Angaben darüber, wie viele Ruander sich aktiv am Völkermord beteiligten, gehen weit auseinander. Für Ruanderinnen sind die Zahlen noch weniger zuverlässig. Der Anteil von Frauen unter den wegen Völkermord Inhaftierten beläuft sich auf unter sechs Prozent; tatsächlich muss man wohl von einer hohen Dunkelziffer ausgehen. Zu viele Fälle sind dokumentiert, in denen Ruanderinnen Tutsi aus ihrer Nachbarschaft zu Tode geprügelt, ihre Verstecke verraten und zum Morden aufgehetzt haben. Etwas klarer scheint die soziale und gesellschaftliche Zuordnung der Täterinnen zu sein: Es waren eher Frauen in Leitungs- und Machtpositionen, die sich aktiv am Völkermord beteiligt haben.

Richter und Staatsanwälte nehmen Frauen als Täterinnen nicht ernst genug

Wie kommt es, dass trotzdem nur vergleichsweise wenige von ihnen angeklagt und verurteilt wurden? Ein Grund ist sicher, dass das Justizsystem Ruandas stark überfordert ist. Gerald Gahima, ehemaliger Generalstaatsanwalt Ruandas: "Staatsanwälte bringen gerne nur die simpelsten Fälle zur Anklage. Eine schwierige Beweislage macht mehr Arbeit."
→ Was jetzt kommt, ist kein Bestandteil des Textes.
/-- One entry of a timed-output queue (R49): its time in whole Tc since the epoch, and its level. -/
structure TimedEntry where
  time  : Nat
  level : Bool
  deriving DecidableEq, Repr

/-- A timed output, TO_n or a TLIO cell's (R48…R52): queue, the last entry accepted, whether the head has been taken and
scheduled, the pad, and the running periodic pattern (the time of its next edge and of its last rise, and whether it is
high). -/
structure TimedOut where
  queue    : List TimedEntry := []
  last     : Option Nat := none
  headOk   : Bool := false
  pad      : Bool := false
  nextEdge : Option Nat := none
  rise     : Nat := 0
  up       : Bool := false
  deriving DecidableEq, Repr

/-- A timestamp input (R54, R55): its FIFO of 96-bit values, oldest first, and the last captured edge. -/
structure TsInput where
  fifo : List (BitVec 96) := []
  last : Option Nat := none
  deriving DecidableEq, Repr

/-- What the reference path keeps of one GNSS input (R33…R35): last pulse, run of good spacings, pulses missing or
rejected in a row, the label waiting for the next pulse, and the last label with its pulse. -/
structure Gnss where
  pulse   : Option Nat := none
  run     : Nat := 0
  missing : Nat := 0
  label   : Option Nat := none
  lastLab : Option (Nat × Nat) := none
  deriving DecidableEq, Repr

/-- A fractional synthesiser beside its registers (R57): armed, and its anchor on the Timeline in units of 2^-16 Tc. -/
structure Fsyn where
  armed  : Bool := false
  anchor : Nat := 0
  deriving DecidableEq, Repr

/-- The timing core: the Timeline in units of 2^-16 Tc (R21), CKT, the loop and its inputs, outputs and synthesisers.
`lockRun` counts samples within LOCK_THR, `sSure` says S has been confirmed (R41), `ptpFresh` that PTP seconds wait for the
next sample (R36), `err` is the last phase error in full with its seconds, `requal` that FORCE_ACQUIRE has removed the PTP
reference's qualification (R36), `cks` the CKT cycles counted, by which durations are measured (the model's own). -/
structure Timing where
  tl        : Nat := 0
  ckt       : Bool := false
  pend      : Option PendStep := none
  lockRun   : Nat := 0
  sSure     : Bool := false
  ptpFresh  : Bool := false
  err       : Option Int := none
  requal    : Bool := false
  gnss      : List (Nat × Gnss) := []
  outs      : List (Nat × TimedOut) := []
  ins       : List (Nat × TsInput) := []
  fsyns     : List (Nat × Fsyn) := []
  ppsPin    : Bool := false
  cks       : Nat := 0
  deriving DecidableEq, Repr

/-! Holdover, the calendar and the Legacy Pulse Port (02_holdover_calendar.md). -/

/-- The estimator beside its registers (R62…R67): seconds counted towards LEARN_H and since the last power-up, failed sensor
reads in a row, the mean temperature of learning, whether a temperature range has begun; in holdover, U in units of
2^-48 Tc, the three rates taken from the fit at entry, the seconds grown, whether U grows, the seconds of disagreement, and the model whose
weight is zero. -/
structure Holdover where
  secs     : Nat := 0
  upSecs   : Nat := 0
  fails    : Nat := 0
  thetaRef : BitVec 32 := 0
  ranged   : Bool := false
  unc      : Nat := 0
  dy       : Nat := 0
  dD       : Nat := 0
  dth      : Nat := 0
  t        : Nat := 0
  grow     : Bool := false
  apart    : Nat := 0
  zeroWt   : Option Bool := none
  deriving DecidableEq, Repr

/-- The calendar beside its registers (R72…R78): S, crystal cycles within the second, the remainder of the trim, seconds
since the last trim, S of the last trim, the tamper log's sequence number and fill, the leap slots from the oldest, whether reference
seconds have been compared, and the loss the next power-up acts on (0 none, 1 crystal, 2 backup domain). -/
structure Calendar where
  s        : Nat := 0
  cyc      : Nat := 0
  acc      : Int := 0
  since    : Nat := 0
  trimS    : Nat := 0
  seq      : Nat := 0
  fill     : Nat := 0
  leaps    : List Nat := []
  compared : Bool := false
  lost     : Nat := 0
  deriving DecidableEq, Repr

/-- The Legacy Pulse Port (R86…R93): the committed control word, the staged high half and whether it is fresh, a commit
waiting for the second boundary, KEEP, whether it runs, the holdover stop, the frame counter and its two outputs' activity. -/
structure Lpp where
  ctl       : BitVec 32 := 0x01640000
  high      : BitVec 16 := 0x0164
  fresh     : Bool := false
  pend      : Option (BitVec 32) := none
  keep      : Bool := false
  running   : Bool := false
  hoStopped : Bool := false
  fcnt      : Nat := 0
  pps       : Bool := false
  frm       : Bool := false
  deriving DecidableEq, Repr

/-! The Pacer and rein-back (03_pacer.md, 04_run_ahead_rein_back.md). -/

/-- The states of an unreleased operation (Table RBK-1). -/
inductive OpState where
  | waiting | blocked | ready | running | done | held
  deriving DecidableEq, Repr

/-- An unreleased operation: its delay-list entry, the descriptor fields the Pacer keeps, and where it stands. `id` is its
place in acceptance order. -/
structure Op where
  id : Nat
  slot : Nat
  due : Nat
  start : Nat
  cost : Nat
  group : Nat
  cls : Nat
  list : Nat
  ordered : Bool
  flow : Nat
  safety : Bool
  seq : Nat
  graph : Nat
  nodeValid : Bool
  kernel : Nat
  target : Nat
  any : Bool
  teamMask : Nat
  relKind : Nat
  relId : Nat
  arg : Nat
  ins : List (Option Nat)
  outs : List (Option Nat)
  admitPt : Nat
  st : OpState := .waiting
  slip : Bool := false
  worker : Option Nat := none
  tag : Nat := 0
  preempted : Bool := false
  redo : Nat := 0
  report : Nat := 0
  staged : Option (List (BitVec 8)) := none
  deriving DecidableEq, Repr

/-- An entry of the admission queue (R102, R103): doorbell and descriptor offset. -/
structure Adm where
  bell   : Nat
  offset : Nat
  deriving DecidableEq, Repr

/-- Who last produced a token: acceptance number, and whether and in which graph. -/
structure Producer where
  op : Nat
  nodeValid : Bool
  graph : Nat
  deriving DecidableEq, Repr

/-- A granted tag of a hitch port (R113, R114). -/
structure HpTag where
  port : Nat
  tag : Nat
  op : Nat
  cancelled : Bool
  deriving DecidableEq, Repr

/-- The last released operation of a worker, for POST_RELEASE (R143). -/
structure LastRel where
  seq : Nat
  flow : Nat
  ordered : Bool
  safety : Bool
  slot : Nat
  graph : Nat
  deriving DecidableEq, Repr

/-- An open rein-back record (R142, R144): its slot, its taint set, and the re-dispatched operations not yet final. -/
structure OpenRec where
  slot : Nat
  members : List Nat
  pendOps : List Nat
  graphs : List Nat
  deriving DecidableEq, Repr

/-- The Pacer's own state beside its registers. -/
structure Pacer where
  admQ     : List Adm := []
  admRead  : List Adm := []
  ops      : List Op := []
  nextId   : Nat := 0
  prods    : List (Nat × Producer) := []
  lastDue  : List (Nat × Nat) := []
  ptr      : List (Nat × Nat) := []
  deficit  : List (Nat × Int) := []
  tags     : List HpTag := []
  lastRel  : List (Nat × LastRel) := []
  recs     : List OpenRec := []
  nextSlot : Nat := 0
  nextRec  : Nat := 0
  lossQ    : List (BitVec 64) := []
  fetches  : List (Nat × Nat) := []
  busy     : List Nat := []
  relTick  : Nat := 0
  relCount : Nat := 0
  snapReq  : Option Nat := none
  snap     : List (Nat × BitVec 128) := []
  deriving DecidableEq, Repr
Hinzu kommt das traditionelle, oben beschriebene Rollenverständnis. Auch wenn die Rolle der Frau schon vor dem Völkermord bisweilen von der Norm abwich, sie galt noch lange nicht als stark, selbstbestimmt oder gar den Männern ebenbürtig. Vor Gericht beriefen sich die Täterinnen dann auch auf die gesellschaftlich anerkannten weiblichen Attribute: Sie seien von Männern gezwungen worden, hätten aus Angst gehandelt oder nur beratende Funktion gehabt. Staatsanwälte und Richter ließen sich entweder von dieser Argumentation beeindrucken oder führten sie sogar ihrerseits ins Feld. Anders ausgedrückt: Sie nahmen Frauen als Täterinnen nicht ernst.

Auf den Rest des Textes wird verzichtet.